A still further preferred toner has a loss coefficient G″ in the range of 2×10 ³ to 6×10 ⁴ dyn/cm ² at 150° C. under the condition of an elongation range of 1-50%. If the loss coefficient G” is low If the loss coefficient G″ is higher than 6× ^{10 4} dyn/cm ² , it will easily cause high-temperature offset. If the loss coefficient G″ is higher than 6×10 ⁴ dyn/cm ² , the fixing performance will be easily reduced.

Particularly in the case of a high fixing speed and a small-diameter heat roller having a large radius of curvature of the heat roller at the moment of releasing the paper after fixing, the loss coefficient G" satisfying the above range can effectively prevent offset.

The binder resin used in the present invention may include polyester resin, vinyl resin or epoxy resin. Especially from the standpoint of loading performance and fixing performance, it is more preferable to use polyester resin or vinyl resin.

In the case where the binder resin is made of polyester resin, it is preferable that the toner has a storage factor G' in the range of 4.5×10 ³ to 6.5×10 ⁴ dyn/cm ² , and the toner preferably has a storage factor G′ of 3×10 4 dyn/cm 2 . Loss coefficient G″ in the range of 10 ³ to 5.5×10 ⁴ dyn/cm ² .

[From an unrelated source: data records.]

/-! ## Supply, reset and BOOT (spec/02_package_supply.md, spec/17_boot_otp_update.md) -/

/-- Into DARK (R70, R94, R104, R538, R649, R651): the regulators' stop, RST_N, the loss of external rails, a failed trial and
REBOOT each leave every register at its reset value and everything else at rest, but for fuses, external NVM, the supply
that stands, and the reset cause. Fuses and NVM keep what they hold where no operation on them is cut. Every
ball is in its reset state, or without supply (R104, R109). -/
def Obligations.DarkKeepsFusesAndNvmOnly : Prop :=
  (∀ (d : Dev) (keep : Bool) (cause : Nat),
    (d.darken keep cause).mode = .dark ∧ (d.darken keep cause).regs = resetRegs
    ∧ (d.darken keep cause).boot = { Dev.rest.boot with cause := cause }
    ∧ (d.darken keep cause).sup.powered = keep
    ∧ (keep = true → (d.darken keep cause).sup.railOk = d.sup.railOk ∧ (d.darken keep cause).sup.lgArmed = d.sup.lgArmed)
    ∧ (∀ b : Ball, (d.darken false cause).ball b = .dead ∧ (d.darken true cause).ball b = b.resetPad)
    ∧ (d.thatch.op = none → d.boot.imgOp = none → d.boot.rec_ = none →
        (d.darken keep cause).nvm = d.nvm ∧ (d.darken keep cause).torn = d.torn)
    ∧ (d.boot.otpOp = none → (d.darken keep cause).otp = d.otp)
    ∧ { d.darken keep cause with
        otp := [], nvm := [], torn := [], draws := 0, sup := Dev.rest.sup, boot := Dev.rest.boot } = Dev.rest)
  ∧ ∀ (d : Dev) (q : List Instr),
    (d.sup.powered = true → d.bypass = false → Answers .regulatorStop d q (d.darken false 0))
    ∧ (d.sup.powered = true →
      Answers .rstNAssert d q ((d.darken true 1).modSup fun u => { u with resetHeld := true }))
    ∧ (Awake d → d.bypass = true → Answers .externalRailsRemoved d q (d.darken false 0))
    ∧ (d.on R.IMAGE_STATUS_FB_PEND = true → (d.mode = .standby ∨ d.mode = .safe) →
        d.recPending RecFor.isFallback = false → Answers .fallbackReset d q (d.darken true 3))
    ∧ (Reaches d A.IMAGE_CMD → d.mode = .standby ∨ d.mode = .safe → Answers .imgReboot d q (d.disarm.darken true 2))

/-- Out of DARK (R86, R94, R105, R650): the regulators start; the internal reset release samples the straps into
SYS_MODE and HOST_STATUS, shows the reset cause, marks a reserved role, and BOOT begins with the BOOT record (R597).
That REGULATOR_START leaves the last-gasp trigger unarmed is the model's choice (entry 24). -/
def Obligations.ResetReleaseSamplesStraps : Prop :=
  ∀ (d : Dev) (q : List Instr),
    (d.sup.powered = false →
      Answers .regulatorStart d q (d.modSup fun u => { u with powered := true, railOk := [true, true, true] }))
    ∧ ∀ (role : Nat) (hostSel bypass : Bool), role < 8 → d.mode = .dark →
      (d.sup.powered = false ∧ bypass = true ∨ d.sup.powered = true ∧ d.sup.railOk.all id = true) →
      ∃ e : Dev, Answers (.internalResetRelease role hostSel bypass) d q e.bootRecord
        ∧ e.mode = .boot ∧ e.get R.SYS_MODE_ROLE = role ∧ e.bypass = bypass
        ∧ e.on R.HOST_STATUS_SPI = hostSel ∧ e.on R.SYS_STATUS_ROLE_ERR = decide (4 < role)
        ∧ e.get R.IMAGE_STATUS_RST_CAUSE = d.boot.cause % 8
        ∧ e.sup.powered = true ∧ e.sup.railOk = [true, true, true] ∧ e.sup.resetHeld = false
        ∧ e.sup.lgArmed = (bypass || d.sup.lgArmed)
        ∧ { e with regs := d.regs, sup := d.sup } = d

/-- The end of BOOT (R206, R345, R440, R617, R619, R644): trim that is missing leads to SAFE with cause TRIM; the
failure of both engines on a role with the PWM array leads to SAFE with EV029; else the node enters STANDBY, where a
node with the MGR attribute listens (R394). -/
def Obligations.BootEndsInStandbyOrSafe : Prop :=
  ∀ (d : Dev) (q : List Instr) (passA passB : Bool) (err : Nat), err < 4 → d.mode = .boot →
    (d.otpRead.region 1 ≠ 2 →
      Answers (.bootComplete passA passB err) d q (d.otpRead.otpMarginal.safe .trim none))
    ∧ (d.otpRead.region 1 = 2 → ∀ (b e : Dev),
      b = (d.otpRead.bootImage err).1.bootEngines passA passB →
      e = (((d.otpRead.bootImage err).2.map b.bootStart).getD b.noSlot).otpMarginal →
      (e.twinUsed = true → passA = false → passB = false →
        Answers (.bootComplete passA passB err) d q ((e.safe .engines none).evLost))
      ∧ (e.twinUsed = false ∨ passA = true ∨ passB = true → ∀ f, f = e.standby.showSvPend →
        let counted (g : Dev) : Dev := (g.modNseg false fun s => { s with base := g.now }).modNseg true fun s => { s with base := g.now }
        (f.on R.RINNAK_NODE_MGR = false →
          Answers (.bootComplete passA passB err) d q (((counted f).modBoot fun b => { b with standbyAt := f.now }).showBusy))
        ∧ (f.on R.RINNAK_NODE_MGR = true →
          Answers (.bootComplete passA passB err) d q
            (((counted (f.modNet fun n => { n with listening := true })).modBoot fun b =>
              { b with standbyAt := f.now }).showBusy))))

/-- Clock, supply and last gasp (R100, R101, R105, R107, R115, R537, R584, R585, R649): what each event of a supply
input or of a watchdog does in a part that is awake, and what VAUX and the core rails do while it is in reset too. The
last gasp forces SAFE, takes its record, cuts a Quad-SPI operation where the record goes to LG, and runs to its end: a
trigger meanwhile only leaves VAUX below its threshold (R101). The re-arm threshold arms the trigger again, in every
mode in which the part has its supply. -/
def Obligations.SupplyAndLastGaspEvents : Prop :=
  (∀ (d : Dev) (q : List Instr), Awake d →
    (d.sup.clockLost = false →
      Answers .clockLoss d q (((d.modSup fun u => { u with clockLost := true }).report 0).safe .clock none))
    ∧ (d.sup.lgArmed = true → d.sup.lgRunning = false → ∀ (nvm : Bool) (e : Dev),
      nvm = (d.on R.TH_CTRL_NVM_EN && d.on R.TH_STATUS_LG_READY) →
      e = (if nvm then (d.safe .lastGasp none).abortQspi else d.safe .lastGasp none) →
      Answers .lastGaspTrigger d q
        ((((({ e with boot := { e.boot with otpCut := e.boot.otpOp.isSome } }.modSup fun u => { u with
          lgArmed := false, lgRunning := true, lgToNvm := nvm, lgGoodSince := none, stopped := true, lgHeld := true }).clr
            R.SEQ_STATUS_LG_DONE).set1 R.SEQ_FLAGS_LAST_GASP).showWeevil.lgStart).report 118))
    ∧ (d.sup.lgRunning = true →
      (d.sup.lgArmed = true →
        Answers .lastGaspTrigger d q (d.modSup fun u => { u with lgArmed := false, lgGoodSince := none }))
      ∧ (d.sup.lgArmed = false → Answers .lastGaspTrigger d q d))
    ∧ (d.sup.lgRunning = true →
      Answers .lastGaspCommitDone d q
        (((d.lgCommit d.sup.lgToNvm).modSup fun u => { u with lgRunning := false }).set1 R.SEQ_STATUS_LG_DONE))
    ∧ (d.sup.powered = true → ∀ rail, rail < 3 →
      Answers (.supplyRailFault rail) d q
        (((d.modSup fun u => { u with railOk := updAt u.railOk rail fun _ => false }).report 1).holdEv 1 0))
    ∧ Answers .sramUncorr d q (d.report 12)
    ∧ (Serving d → Answers .scarabWatchdog d q ((d.report 10).trialFails))
    ∧ Answers .shtdnOffRequest d q ((d.modSup fun u => { u with
        shtdn := true, shtdnOff := true, lgGoodSince := if d.bypass then none else u.lgGoodSince }).offRequest)
    ∧ (d.sup.shtdnOff = true → ∀ e, e = d.modSup (fun u => { u with shtdn := false, shtdnOff := false }) →
      (d.bypass = false → Answers .shtdnFall d q e.onRequest)
      ∧ (d.bypass = true →
        Answers .shtdnFall d q (e.modSup fun u => { u with lgArmed := true, lgGoodSince := some d.now }).onRequest)))
  ∧ ∀ (d : Dev) (q : List Instr), d.sup.powered = true →
    (d.bypass = false →
      Answers .lastGaspRearm d q (d.modSup fun u => { u with lgArmed := true, lgGoodSince := some d.now }))
    ∧ Answers .supplyRailReturn d q ((d.modSup fun u => { u with railOk := [true, true, true] }).unholdEv 1 0)
    ∧ (d.mode = .dark → ∀ rail, rail < 3 → Answers (.supplyRailFault rail) d q
      (d.modSup fun u => { u with railOk := updAt u.railOk rail fun _ => false }))

/-! ## Images (R643 to R652) -/

/-- Image commands that are accepted answer ACCEPTED and start their work (R647, R651): BEGIN marks the target slot WRITING
and empties the page buffer, FINISH begins the last page and the check, ARM and CONFIRM queue their state record, ABORT leaves
the slot EMPTY. -/
def Obligations.ImageCommandsStart : Prop :=
  ∀ (d : Dev) (q : List Instr), Reaches d A.IMAGE_CMD →
    let e := d.disarm
    (∀ t, d.wrInh = false → d.on R.IMAGE_STATUS_TRIAL = false → d.boot.writing = none → e.targetSlot = some t →
      Answers .imgBegin d q
        (((((((e.imgRes 1 .accepted false).queueRec (.begin_ t)).put (slotState t) 1).put (slotReason t) 0).clr
          R.IMAGE_WCOUNT_BYTES).put R.IMAGE_WCOUNT_FREE 64).clr R.IMAGE_WCOUNT_OVF |>.modBoot fun b => { b with
            writing := some t, page := [], pageAt := 0, pageErased := false, finishing := false
            checked := sbit b.checked t true, overfilled := sbit b.overfilled t false }).showBusy)
    ∧ (d.boot.writing.isSome = true → d.boot.finishing = false → d.on R.IMAGE_WCOUNT_OVF = false →
      Answers .imgFinish d q ((e.imgRes 2 .accepted false).modBoot fun b => { b with finishing := true }))
    ∧ (∀ t, e.targetSlot = some t → e.slotIs t 2 = true →
      Answers .imgArm d q ((e.imgRes 3 .accepted false).queueRec (.arm t)).showBusy)
    ∧ (∀ t, d.boot.writing = some t →
      Answers .imgAbort d q ((((e.imgRes 4 .accepted true).put (slotState t) 0).put R.IMAGE_WCOUNT_FREE 64).modBoot
        fun b => { b with writing := none, finishing := false, page := [], imgOp := none }).showBusy)
    ∧ (d.on R.IMAGE_STATUS_TRIAL = true →
      Answers .imgConfirm d q
        ((e.imgRes 5 .accepted false).queueRec (.confirm (d.get R.IMAGE_STATUS_RUN_SLOT))).showBusy)

/-- The page buffer of R652: a word to IMAGE_DATA appends its 4 bytes, low byte first, and counts them, or sets OVF where
nothing is free or the slot is full; the end of an erase or of a program frees the operation, and a page that has been
programmed frees the buffer. -/
def Obligations.ImagePagesAreWritten : Prop :=
  ∀ (d : Dev) (q : List Instr),
    (∀ (t : Nat) (w : Word), Reaches d A.IMAGE_DATA → d.boot.writing = some t → d.boot.finishing = false →
      (d.get R.IMAGE_WCOUNT_FREE ≠ 0 → d.get R.IMAGE_WCOUNT_BYTES + 4 ≤ 1048576 →
        Answers (.imageDataWrite w) d q
          (((d.disarm.modBoot fun b => { b with page := b.page ++ leBytes 4 w.toNat }).put R.IMAGE_WCOUNT_BYTES
            (d.get R.IMAGE_WCOUNT_BYTES + 4)).put R.IMAGE_WCOUNT_FREE
              (64 - (d.boot.page ++ leBytes 4 w.toNat).length / 4)))
      ∧ (d.get R.IMAGE_WCOUNT_FREE = 0 ∨ 1048576 < d.get R.IMAGE_WCOUNT_BYTES + 4 →
        Answers (.imageDataWrite w) d q ((d.disarm.set1 R.IMAGE_WCOUNT_OVF).modBoot fun b =>
          { b with overfilled := sbit b.overfilled t true })))
    ∧ (∀ slot at_, Serving d → d.boot.imgOp = some (.erase slot at_) →
      Answers (.imagePageProgramDone true) d q
        ((d.nvmEraseSector (slotBase slot + at_)).modBoot fun b => { b with imgOp := none, pageErased := true })
      ∧ Answers (.imagePageProgramDone false) d q
        (((d.nvmEraseBad (slotBase slot + at_)).report 13).modBoot fun b => { b with imgOp := none, pageErased := true }))
    ∧ (∀ slot at_ l, Serving d → d.boot.imgOp = some (.program slot at_ l) →
      Answers (.imagePageProgramDone true) d q
        (({ d with nvm := nvmProgram d.nvm (slotBase slot + at_) l }.modBoot fun b =>
          { b with imgOp := none, page := [], pageAt := at_ + 256, pageErased := false }).put R.IMAGE_WCOUNT_FREE 64)
      ∧ Answers (.imagePageProgramDone false) d q
        (((d.nvmProgramBad (slotBase slot + at_) l).report 13 |>.modBoot fun b =>
          { b with imgOp := none, page := [], pageAt := at_ + 256, pageErased := false }).put R.IMAGE_WCOUNT_FREE 64))
    ∧ (∀ slot err, Serving d → d.boot.imgOp = some (.check slot) →
      Answers (.imageFinishDone err) d q
        ((((d.modBoot fun b => { b with imgOp := none, writing := none, finishing := false }).checkSlot slot err).imgDone
          2).showBusy))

The polyester resin used in the present invention suitably contains 45-55 mol.% of alcohol components and 55-45 mol.% of acid components.

Examples of the alcohol component may include: glycols such as ethylene glycol, propylene glycol, 1,3-butanediol, 1,4-butanediol, 2,3-butanediol, diethylene glycol, triethylene glycol, Ethylene glycol, 1,5-pentanediol, 1,6-hexanediol, neopentyl glycol, 2-ethyl-1,3-hexanediol, hydrogenated bisphenol A, bisphenol, and the formula (A) Derivatives represented by

Where R represents an ethylene or propylene group, X and Y are any positive integer or zero, but the average value of X+Y must be in the range of 0-10, the diol represented by the following formula (B):

X' and Y' are any positive integer or zero, but the average value of X'+Y' must be within the range of 0-10.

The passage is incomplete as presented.